(Items listed in a dataset)
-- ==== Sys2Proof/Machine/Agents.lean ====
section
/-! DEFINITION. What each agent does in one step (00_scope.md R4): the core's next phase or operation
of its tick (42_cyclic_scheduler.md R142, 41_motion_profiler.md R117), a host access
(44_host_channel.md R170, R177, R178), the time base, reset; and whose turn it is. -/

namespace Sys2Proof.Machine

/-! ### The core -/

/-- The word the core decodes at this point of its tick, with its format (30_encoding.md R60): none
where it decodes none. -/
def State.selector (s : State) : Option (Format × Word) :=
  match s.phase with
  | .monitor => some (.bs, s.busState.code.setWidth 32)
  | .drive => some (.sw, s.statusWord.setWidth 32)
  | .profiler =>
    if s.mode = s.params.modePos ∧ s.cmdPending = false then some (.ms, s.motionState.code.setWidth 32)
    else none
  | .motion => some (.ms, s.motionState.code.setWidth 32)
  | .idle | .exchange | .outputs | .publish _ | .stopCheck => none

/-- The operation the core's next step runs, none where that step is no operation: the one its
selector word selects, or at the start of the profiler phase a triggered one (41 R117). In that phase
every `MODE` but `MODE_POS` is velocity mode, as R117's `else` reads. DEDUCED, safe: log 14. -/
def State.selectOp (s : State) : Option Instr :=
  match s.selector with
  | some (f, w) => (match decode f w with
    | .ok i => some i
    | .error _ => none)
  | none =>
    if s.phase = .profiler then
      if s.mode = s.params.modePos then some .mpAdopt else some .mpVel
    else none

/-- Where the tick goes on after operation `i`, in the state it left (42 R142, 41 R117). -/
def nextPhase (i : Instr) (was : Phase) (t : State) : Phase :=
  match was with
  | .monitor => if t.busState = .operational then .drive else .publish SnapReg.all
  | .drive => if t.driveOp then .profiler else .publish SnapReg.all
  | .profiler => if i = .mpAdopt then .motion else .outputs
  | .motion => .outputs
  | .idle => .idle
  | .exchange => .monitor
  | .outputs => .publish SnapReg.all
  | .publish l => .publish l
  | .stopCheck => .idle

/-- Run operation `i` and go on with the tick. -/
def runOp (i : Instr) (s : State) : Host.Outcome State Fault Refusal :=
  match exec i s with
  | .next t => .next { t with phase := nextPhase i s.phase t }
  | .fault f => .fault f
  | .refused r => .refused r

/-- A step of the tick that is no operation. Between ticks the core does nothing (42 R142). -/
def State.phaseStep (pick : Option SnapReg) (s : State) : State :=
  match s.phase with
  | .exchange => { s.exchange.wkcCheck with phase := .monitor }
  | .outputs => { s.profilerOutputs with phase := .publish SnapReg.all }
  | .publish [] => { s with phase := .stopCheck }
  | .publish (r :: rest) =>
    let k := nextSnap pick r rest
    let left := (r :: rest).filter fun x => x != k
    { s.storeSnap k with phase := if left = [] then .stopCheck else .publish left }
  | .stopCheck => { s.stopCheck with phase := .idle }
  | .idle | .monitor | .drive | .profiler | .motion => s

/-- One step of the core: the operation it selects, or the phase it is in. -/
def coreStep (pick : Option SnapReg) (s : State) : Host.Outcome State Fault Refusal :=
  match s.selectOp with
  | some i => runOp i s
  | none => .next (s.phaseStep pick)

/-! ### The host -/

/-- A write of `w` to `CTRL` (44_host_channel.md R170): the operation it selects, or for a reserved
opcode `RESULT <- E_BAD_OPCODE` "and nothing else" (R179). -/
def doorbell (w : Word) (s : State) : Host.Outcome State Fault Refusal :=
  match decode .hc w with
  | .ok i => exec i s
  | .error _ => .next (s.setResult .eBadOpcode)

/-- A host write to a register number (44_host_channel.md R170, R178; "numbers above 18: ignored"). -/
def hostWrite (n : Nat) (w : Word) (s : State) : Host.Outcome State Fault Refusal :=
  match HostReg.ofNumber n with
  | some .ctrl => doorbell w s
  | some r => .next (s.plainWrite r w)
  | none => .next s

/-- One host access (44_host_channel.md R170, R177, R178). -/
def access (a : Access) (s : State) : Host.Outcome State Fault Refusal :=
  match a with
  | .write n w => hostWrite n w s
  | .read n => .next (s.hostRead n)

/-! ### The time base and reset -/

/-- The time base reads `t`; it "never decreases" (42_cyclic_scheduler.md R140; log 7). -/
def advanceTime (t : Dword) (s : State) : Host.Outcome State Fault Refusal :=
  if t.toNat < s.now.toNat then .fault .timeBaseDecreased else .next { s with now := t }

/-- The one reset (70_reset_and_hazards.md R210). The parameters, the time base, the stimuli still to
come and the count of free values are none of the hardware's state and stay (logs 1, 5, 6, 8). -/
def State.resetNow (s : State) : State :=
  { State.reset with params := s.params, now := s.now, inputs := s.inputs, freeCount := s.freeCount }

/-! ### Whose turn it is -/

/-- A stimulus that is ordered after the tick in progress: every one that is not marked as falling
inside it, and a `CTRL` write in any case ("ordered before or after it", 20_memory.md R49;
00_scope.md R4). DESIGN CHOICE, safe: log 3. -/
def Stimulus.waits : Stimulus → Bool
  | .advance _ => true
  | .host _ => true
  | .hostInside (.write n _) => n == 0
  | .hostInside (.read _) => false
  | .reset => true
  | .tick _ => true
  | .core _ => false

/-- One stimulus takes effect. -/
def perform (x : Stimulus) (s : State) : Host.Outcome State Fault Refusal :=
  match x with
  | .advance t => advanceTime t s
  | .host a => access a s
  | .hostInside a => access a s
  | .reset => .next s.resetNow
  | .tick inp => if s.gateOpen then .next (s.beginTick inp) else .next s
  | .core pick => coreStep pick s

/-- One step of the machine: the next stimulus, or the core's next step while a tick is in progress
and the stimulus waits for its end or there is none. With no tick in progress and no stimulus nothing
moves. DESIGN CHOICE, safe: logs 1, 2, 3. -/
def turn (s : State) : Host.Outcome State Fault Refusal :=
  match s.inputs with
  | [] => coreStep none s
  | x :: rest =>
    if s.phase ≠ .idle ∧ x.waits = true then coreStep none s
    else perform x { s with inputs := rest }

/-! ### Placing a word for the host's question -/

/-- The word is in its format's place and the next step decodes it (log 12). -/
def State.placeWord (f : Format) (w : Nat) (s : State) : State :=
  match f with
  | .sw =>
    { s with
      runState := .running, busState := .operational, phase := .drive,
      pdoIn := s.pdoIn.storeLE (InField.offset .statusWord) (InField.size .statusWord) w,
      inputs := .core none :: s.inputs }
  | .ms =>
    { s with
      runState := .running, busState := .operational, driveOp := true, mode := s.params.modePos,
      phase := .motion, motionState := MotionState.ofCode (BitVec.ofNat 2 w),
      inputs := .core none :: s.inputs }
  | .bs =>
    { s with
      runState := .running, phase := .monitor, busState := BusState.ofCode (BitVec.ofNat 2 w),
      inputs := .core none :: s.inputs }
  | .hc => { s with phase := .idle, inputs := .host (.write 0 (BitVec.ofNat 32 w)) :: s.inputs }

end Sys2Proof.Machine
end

> How to complete this task
Write down exactly the span of lines above from the one containing "host's question -/" to the one containing "runState := .running, busState := .operational, phase", both ends included.

> Result
/-! ### Placing a word for the host's question -/

/-- The word is in its format's place and the next step decodes it (log 12). -/
def State.placeWord (f : Format) (w : Nat) (s : State) : State :=
  match f with
  | .sw =>
    { s with
      runState := .running, busState := .operational, phase := .drive,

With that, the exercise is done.